日本人の若手の製作者、卒業したての製作者のバイオリンはこれまでにも何台も見ていますが、いわゆる習作といったレベルのものが大半で、まじめに作っているけれども、どこかびくびくして作っている、間違ったことはしてはいけないという気持ちで作っているものがほとんどです。
要するに、自分でこういうバイオリンを作りたいとか、こういう音を目指そうというビジョンがなく、ただ、教科書通り、習った通りに、しかも先に書きましたように、間違ってはいけないとこわごわ作っているので、伸びやかさが無い、バイオリンとしての魅力が感じられないものになってしまうのです。
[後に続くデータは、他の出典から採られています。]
/-! ### Direct memory operations of HLV, HSV and vector instructions -/

/-- A range translated at a given privilege. -/
def State.xlRangeAt (s : State) (h : Hart) (p : Nat) (v : Bool) (kind va n : Nat) : Rng :=
  (pageParts va n).foldl (fun r q => match r with
    | .ok ps => match s.xlateAt h p v kind q.1 with
      | .ok a => .ok (ps ++ [(a, q.2)])
      | .bad c g => .bad c q.1 g
    | b => b) (.ok [])
def State.partsDram (s : State) (ps : List (Nat × Nat)) : Bool := ps.all (fun p => s.region p.1 = .dram && s.region (p.1 + p.2 - 1) = .dram)
/-- HLV, HLVX and HSV (H extension): an access as the guest would make it, wherever its address leads (R28); HLVX needs memory
that can be executed. -/
def State.hyperAccess (s : State) (h i : Nat) (x : Hart) : State :=
  let store := Rv.f7 i % 2 = 1
  let z := 2 ^ (Rv.f7 i / 2 % 4)
  let signed := Rv.rs2 i = 0
  let hx := Rv.rs2 i = 3
  let ok := if store then Rv.rd i = 0 else Rv.rs2 i ≤ 1 ∨ (Rv.rs2 i = 3 ∧ (z = 2 ∨ z = 4))
  if Rv.f7 i < 0x30 ∨ 0x37 < Rv.f7 i ∨ !ok ∨ (Rv.rs2 i = 1 ∧ z = 8 ∧ !store) then s.illegal h
  else if x.virt then s.hartTrap h 22 0
  else if x.priv = 0 ∧ !bit (x.csrV 0x600) 9 then s.illegal h
  else
    let va := (x.rd (Rv.rs1 i)).toNat
    let map := fun (c : Nat) => if hx then (if c = 12 then 13 else if c = 20 then 21 else 5) else c
    match s.xlRangeAt x (bits (x.csrV 0x600) 8 8) true (if store then 2 else if hx then 0 else 1) va z with
    | .bad c t g => s.hartFault h (map c) t g
    | .ok ps =>
      let rom := ps.all (fun p => s.region p.1 = .rom && s.region (p.1 + p.2 - 1) = .rom)
      if !s.partsDram ps ∧ !(rom && !store) then
        if hx ∨ rom then s.hartFault h (if store then 7 else 5) va 0
        else
          let kind := if store then AccKind.store else .load
          let r := fun (k : Nat) => (Fin.ofNat 32 k : XReg)
          s.accessIo h ⟨kind, z, signed, r (Rv.rd i), r (Rv.rs1 i), r (Rv.rs2 i), 0, .swap, false, false, false, false, .none⟩ va ps
      else if s.partsBad ps then
        (if store then (s.rasDropped h ((ps.headD (0, 0)).1 / 64)).modHart h (fun x => x.ret 0 0 x.ilen) else s.dataFault h 1 va)
      else if store then (s.storeAt h ps (Bytes.ofNatLE z (x.rd (Rv.rs2 i)).toNat)).modHart h (fun x => (x.ret 0 0 x.ilen).counts [12])
      else
        let v := Bytes.toNatLE (s.partsRead ps)
        s.modHart h (fun x => (x.ret (Rv.rd i) (if signed then sext v z else BitVec.ofNat 64 v) x.ilen).counts [11])

/-! ### Vector configuration and memory (V 1.0, VLEN 256, ELEN 64) -/

/-- VLMAX of a vtype; none for one that is not supported. -/
def vlmax (vt : Nat) : Option Nat :=
  let sew := 8 * 2 ^ bits vt 5 3
  let m := bits vt 2 0
  let n := if m < 4 then 256 * 2 ^ m / sew else 256 / 2 ^ (8 - m) / sew
  if vt ≥ 256 ∨ 64 < sew ∨ m = 4 ∨ (4 < m ∧ 64 / 2 ^ (8 - m) < sew) ∨ n = 0 then none else some n
/-- VSETVLI, VSETIVLI and VSETVL. -/
def Hart.vset (x : Hart) (i : Nat) : Hart :=
  let imm := bits i 31 30 = 3
  let vt := if imm then bits i 29 20 else if bit i 31 then (x.rd (Rv.rs2 i)).toNat else bits i 30 20
  let keep := !imm && Rv.rs1 i = 0 && Rv.rd i = 0
  let (vt, vl) := match vlmax vt with
    | none => (2 ^ 63, 0)
    | some n => (vt, if imm then min (Rv.rs1 i) n else if keep then min (x.csrV 0xC20) n
        else if Rv.rs1 i = 0 then n else min (x.rd (Rv.rs1 i)).toNat n)
  ((((x.setCsr 0xC20 vl).setCsr 0xC21 vt).setCsr 8 0).dirty 9).ret (Rv.rd i) (BitVec.ofNat 64 vl) x.ilen
def Hart.vreg (x : Hart) (r : Nat) : Nat := (SMap.get 0 (r % 32) x.v).toNat
/-- Element `k` of `z` bytes in the group that begins at `r`. -/
def Hart.vget (x : Hart) (r z k : Nat) : Nat := x.vreg (r + k * z / 32) / 2 ^ (8 * (k * z % 32)) % 2 ^ (8 * z)
def Hart.vput (x : Hart) (r z k v : Nat) : Hart :=
  let q := (r + k * z / 32) % 32
  let o := 8 * (k * z % 32)
  x.wrV q (BitVec.ofNat 256 (setBits (x.vreg q) (o + 8 * z - 1) o v))
/-- One element of a vector memory instruction: register, element number, offset from the base, bytes. -/
structure VElem where
  reg : Nat
  k : Nat
  off : Nat
  z : Nat
/-- The elements a vector load or store touches, in order; none for a reserved encoding. -/
def Hart.velems (x : Hart) (i : Nat) : Option (List VElem) :=
  let mop := bits i 27 26
  let nf := bits i 31 29 + 1
  let w := Rv.f3 i
  let z := if w = 0 then 1 else 2 ^ (w - 4)
  let vl := x.csrV 0xC20
  let vt := x.csrV 0xC21
  let st := x.csrV 8
  let lumop := Rv.rs2 i
  let vd := Rv.rd i
  let sew := 2 ^ bits vt 5 3
  let m8 := let m := bits vt 2 0; if m < 4 then 8 * 2 ^ m else 8 / 2 ^ (8 - m)
  let seq := fun (n : Nat) => (List.range n).filter (fun k => st ≤ k)
  if bit i 28 then none
  else if mop = 0 ∧ lumop = 8 then
    (if bit i 25 && [1, 2, 4, 8].contains nf && vd % nf = 0 then some ((seq (32 * nf / z)).map (fun k => ⟨vd, k, k * z, z⟩)) else none)
  else if bit vt 63 then none
  else if mop = 0 ∧ lumop = 11 then (if bit i 25 && w = 0 && nf = 1 then some ((seq ((vl + 7) / 8)).map (fun k => ⟨vd, k, k, 1⟩)) else none)
  else if mop = 0 ∧ lumop ≠ 0 ∧ lumop ≠ 16 then none
  else
    let dz := if mop % 2 = 1 then sew else z
    let emul8 := if mop % 2 = 1 then m8 else m8 * z / sew
    let grp := max 1 (emul8 / 8)
    if emul8 = 0 ∨ 64 < emul8 ∨ vd % grp ≠ 0 ∨ 8 < grp * nf ∨ 32 < vd + grp * nf then none
    else some ((seq vl).flatMap (fun k =>
      if !bit i 25 && !bit (x.vreg 0) k then []
      else (List.range nf).map (fun f =>
        let o := match mop with
          | 0 => (k * nf + f) * z
          | 2 => (k * (x.rd (Rv.rs2 i)).toNat + f * z) % 2 ^ 64
          | _ => x.vget (Rv.rs2 i) z k + f * dz
        ⟨vd + f * grp, k, o, dz⟩)))
/-- Vector accesses reach DRAM and lane tile windows (Table KU-37); an element's bytes, or the fault it takes. -/
def State.velemXl (s : State) (h kind va z : Nat) : Rng :=
  match s.xlRange h kind va z with
  | .ok ps =>
    let a := (ps.headD (0, 0)).1
    if s.partsDram ps then .ok ps
    else if s.region a = .tile ∧ va % z = 0 then .ok ps else .bad (afCause kind) va 0
  | b => b
/-- The elements one after the other; one that faults leaves its number in vstart, or ends a fault-only-first load. -/
def State.vmem (h i : Nat) (store ff : Bool) (base : Nat) : List VElem → State → State
  | [], s => s.modHart h (fun x => (((x.setCsr 8 0).dirty 9).ret 0 0 x.ilen).counts (if store then [12, 13] else [11, 13]))
  | e :: es, s =>
    let va := (base + e.off) % 2 ^ 64
    let kind := if store then 2 else 1
    let stop := fun (f : State → State) =>
      if ff && e.k ≠ 0 then (s.modHart h (fun x => (((x.setCsr 0xC20 e.k).setCsr 8 0).dirty 9 |>.ret 0 0 x.ilen).counts [11, 13]))
      else f (s.modHart h (fun x => x.setCsr 8 e.k))
    match s.velemXl h kind va e.z with
    | .bad c t g => stop (fun s => s.xlFault h kind c t g)
    | .ok ps =>
      let pa := (ps.headD (0, 0)).1
      if s.partsDram ps then
        if s.partsBad ps then
          (if store then State.vmem h i store ff base es (s.rasDropped h (pa / 64)) else stop (fun s => s.dataFault h 1 va))
        else if store then State.vmem h i store ff base es (s.storeAt h ps (Bytes.ofNatLE e.z ((s.hart h).vget e.reg e.z e.k)))
        else
          let v := Bytes.toNatLE (s.partsRead ps)
          let s := (partLines ps).foldl (fun (s : State) l => if s.mem.l2St h l = 0 then s.obtain h l false false true else s) s
          State.vmem h i store ff base es (s.modHart h (fun x => x.vput e.reg e.z e.k v))
      else if store then
        match s.ioWrite h pa (Bytes.ofNatLE e.z ((s.hart h).vget e.reg e.z e.k)) true with
        | (s, .ok _) => State.vmem h i store ff base es (s.hcount h 48)
        | _ => stop (fun s => s.hartFault h 7 va 0)
      else match s.ioRead h pa e.z true with
        | (s, .ok b) => State.vmem h i store ff base es ((s.hcount h 48).modHart h (fun x => x.vput e.reg e.z e.k (Bytes.toNatLE b)))
        | _ => stop (fun s => s.hartFault h 5 va 0)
しかし、それは製作台数、経験が少なければある程度はいたしかたないこととは言えるでしょう。その段階から、いかに伝統にのっとりながら、自分らしいバイオリンを作っていけるか、生き生きとした、のびのびとしたバイオリンを作っていけるかそれが勝負の分かれ目となるのではないでしょうか。
この大月さんのバイオリンは、その段階ははるかに超え、バイオリンとしての魅力を持つものにすでに近づいてしまっているように思います。
スクロールの精緻さペグボックスの内側の仕上げを見れば、、その他木工技術の正確さ、そして本人の几帳面さは明らかですが、不思議と楽器が無機的な冷たい雰囲気にはなっていません。
往々にして、製作技術が高いと、高級な量産品、機械生産のようなバイオリンになってしまい、人間味の無い、一見するとつまらない楽器に見えてしまうことがあるのですが、なぜか、この大月さんの楽器はそうはなっていません。
おそらく、センスの良いコーナーの仕上げ方であったり、表面をツルツルに磨きあげずに微妙な凹凸を残した、表板や裏板のニスの仕上げ方に、工作精度が極めて高いにもかかわらず、このバイオリンが人間らしさ、温か味を残している理由があるのではないかと私は見ています。
そして、その特徴は音にも現れていて、非常に物理特性、振動特性の良い鳴り方ながら、どこか優しさ、柔らかさがあるように感じられます。
新作というと、イタリア新作にあるような、どこか弾いていて嫌な感じが残る、一週間も弾いていると疲れてしまうバイオリンが多いのですが、この大月さんのバイオリンはそのようなことはありません。
このバイオリンの想像以上の素晴らしさは、実際に手に取って眺め、そして実際に音を出されて初めてわかるもの。